The study found that sarbecoviruses related to SARS-CoV-1 and SARS-CoV-2 have circulated around Western China and Southeast Asia for millennia. During this time, they moved around the landscape at similar rates as their horseshoe bat hosts.
“At the outset of the COVID-19 pandemic, there was a concern that the distance between Wuhan and the bat virus reservoir was too extreme for a zoonotic origin,” said co-senior author Joel Wertheim, Ph.D., a professor of medicine at UC San Diego School of Medicine’s Division of Infectious Diseases and Global Public Health. “This paper shows that it isn’t unusual and is, in fact, extremely similar to the emergence of SARS-Cov-1 in 2002.”

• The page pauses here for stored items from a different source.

-- ==== Sys2Proof/Machine/State.lean ====
section
/-!
DEFINITION. The state of the module: plain data. One hart is the one whose turn it is (`State.hart`); the others, with
their registers, are in `State.others`. The rest is what they share: memory, cluster-store banks, cores, the pending
launches, the hub's registers, and the time. `State.agenda` says what moves next (log 2).
-/
namespace Sys2Proof.Machine

open Sys2Proof

/-- Why a run of the model stops although the machine would go on. It has no constructor: no step of the model stops. -/
inductive Fault where
deriving DecidableEq, Repr

/-- Instructions without a meaning. -/
inductive Refusal where
  /-- Raised by an arm of `exec` that has no meaning yet. Safe. -/
  | notModelled (mnemonic : String)
deriving DecidableEq, Repr

/-! ## The hart -/

/-- A handle register (R206): eight double words, validity (R210), and the level entries a GRID handle holds (R258). -/
structure Handle where
  dw     : Vector Word 8
  valid  : Bool
  levels : List Word
deriving DecidableEq, Repr

def Handle.zero : Handle := { dw := Vector.replicate 8 0, valid := false, levels := [] }

/-- A completion counter (R229), with the address of the errata entry of its first poisoning, and that entry's number. -/
structure Counter where
  count  : BitVec 16
  poison : Bool
  first  : Word
  entry  : Nat
deriving DecidableEq, Repr

def Counter.zero : Counter := { count := 0, poison := false, first := 0, entry := 0 }

/-- What a hart that does not issue is waiting for. The first five park it (R20); the others do not. -/
inductive Wait where
  | vwait | cwait | sbarw | launchW | barw
  /-- The FIFO port of a bank without the entries or the room (R204). -/
  | fifo (bank : Nat)
  /-- A full engine or matrix queue, a counter at its limit, a stream without points, a fence's earlier accesses. -/
  | stall
  /-- A read or write of VFLAGS waiting for earlier work. -/
  | drain
  /-- HALT, from its fetch on: it is not fetched again (R133). -/
  | halt
  /-- A walk met a migrating entry (R337). -/
  | migration
  /-- A pod-remote access without its response (R21). -/
  | remote
deriving DecidableEq, Repr

/-- What a hart is doing. -/
inductive Status where
  /-- No launch has started here. -/
  | absent
  | running
  | waiting (w : Wait)
  /-- SCALL, until the supervisor answers (R129): the registers of its result and of the service number. -/
  | inScall (d a : BitVec 5)
  /-- BREAK with a debugger attached (R130). -/
  | atBreak
  /-- HALT has ended it (R133). -/
  | ended
  /-- A supervisor-class cause has halted it, or its launch was aborted (R18, R339). -/
  | halted
deriving DecidableEq, Repr

/-- Who a hart is: its launch, gang and place (R14), what the launch granted it (R10, R13), and whether it is a dispatch
hart (R306). `resident` says that it holds a core slot; a hart that is saved does not (R12, R349). -/
structure Ident where
  id       : Nat
  dispatch : Bool
  queue    : Nat
  fn       : Nat
  serial   : Nat
  gang     : Nat
  rank     : Nat
  gcount   : Nat
  gsize    : Nat
  gscope   : Nat
  cls      : Nat
  sessv    : Bool
  session  : Nat
  podid    : Nat
  sbFirst  : Nat
  sbNum    : Nat
  shape    : Nat
  die      : Nat
  quad     : Nat
  core     : Nat
  slot     : Nat
  degr     : Bool
  resident : Bool
  grows    : Nat
  accb     : Nat
  troot    : Word
  ctxown   : Word
deriving DecidableEq, Repr

/-- The vector state: the mode and length registers, the window and mask registers, and the galley stripe. The galley
maps row times 512 plus the byte of the stripe to the byte, bytes of 0 unlisted. -/
structure VecState where
  vmode  : Word
  vl     : Nat
  vstart : Nat
  vflags : BitVec 9
  lc     : Word
  rcur   : Nat
  rlo    : Nat
  rhi    : Nat
  pass   : Nat
  cmask  : BitVec 1024
  w      : Vector Word 64
  m      : Vector (BitVec 1024) 12
  galley : List Host.Cell
deriving DecidableEq, Repr

/-- One entry of the matrix queue (R182) with the values it captured at dispatch (R47): `bytes` holds MMASP's metadata
(R193), or the slot of MCLAIM. An entry of MCLAIM, MSTART or MSTOP is the part of it that keeps queue order (R176, R179).
`fetch` is the number of an MFETCH's fetch, and `k` the next step of a started MMA (R200). -/
structure MEntry where
  op      : Instr
  vmode   : Word
  vl      : Nat
  mvl     : Word
  rcur    : Nat
  rlo     : Nat
  rhi     : Nat
  wa      : Word
  wb      : Word
  fetch   : Nat
  bytes   : List Nat
  started : Bool
  k       : Nat
  flags   : BitVec 9
deriving DecidableEq, Repr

“We show that the original SARS-CoV-1 was circulating in Western China — just one to two years before the emergence of SARS in Guangdong Province, South Central China, and SARS-CoV-2 in Western China or Northern Laos — just five to seven years before the emergence of COVID-19 in Wuhan,” said Jonathan E. Pekar, Ph.D., a 2023 graduate of the Bioinformatics and Systems Biology program at UC San Diego School of Medicine.
The origins of COVID-19 have been at the centre of worldwide debate. While the United States previously suggested that the virus may have accidentally escaped from a lab, Chinese officials have rejected the claim and instead accused America of politicising the pandemic.